──────── Dataset extract ────────

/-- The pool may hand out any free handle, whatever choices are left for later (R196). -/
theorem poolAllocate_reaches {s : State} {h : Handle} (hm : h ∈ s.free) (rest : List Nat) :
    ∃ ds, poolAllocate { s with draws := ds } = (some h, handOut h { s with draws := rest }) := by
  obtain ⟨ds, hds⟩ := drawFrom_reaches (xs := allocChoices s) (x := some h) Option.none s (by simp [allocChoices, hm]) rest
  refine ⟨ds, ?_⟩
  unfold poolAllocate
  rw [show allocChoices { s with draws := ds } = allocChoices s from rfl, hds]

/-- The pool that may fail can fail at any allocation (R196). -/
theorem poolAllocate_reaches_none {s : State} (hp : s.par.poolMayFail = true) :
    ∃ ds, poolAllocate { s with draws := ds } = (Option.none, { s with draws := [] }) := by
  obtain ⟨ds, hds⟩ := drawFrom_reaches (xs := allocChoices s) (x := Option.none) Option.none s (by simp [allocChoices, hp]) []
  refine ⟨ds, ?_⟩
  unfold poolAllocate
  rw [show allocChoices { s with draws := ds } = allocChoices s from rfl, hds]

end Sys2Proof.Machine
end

────────

Could you return the lines in the entries above that contain "State"?

Problem solution =>
theorem poolAllocate_reaches {s : State} {h : Handle} (hm : h ∈ s.free) (rest : List Nat) :
theorem poolAllocate_reaches_none {s : State} (hp : s.par.poolMayFail = true) :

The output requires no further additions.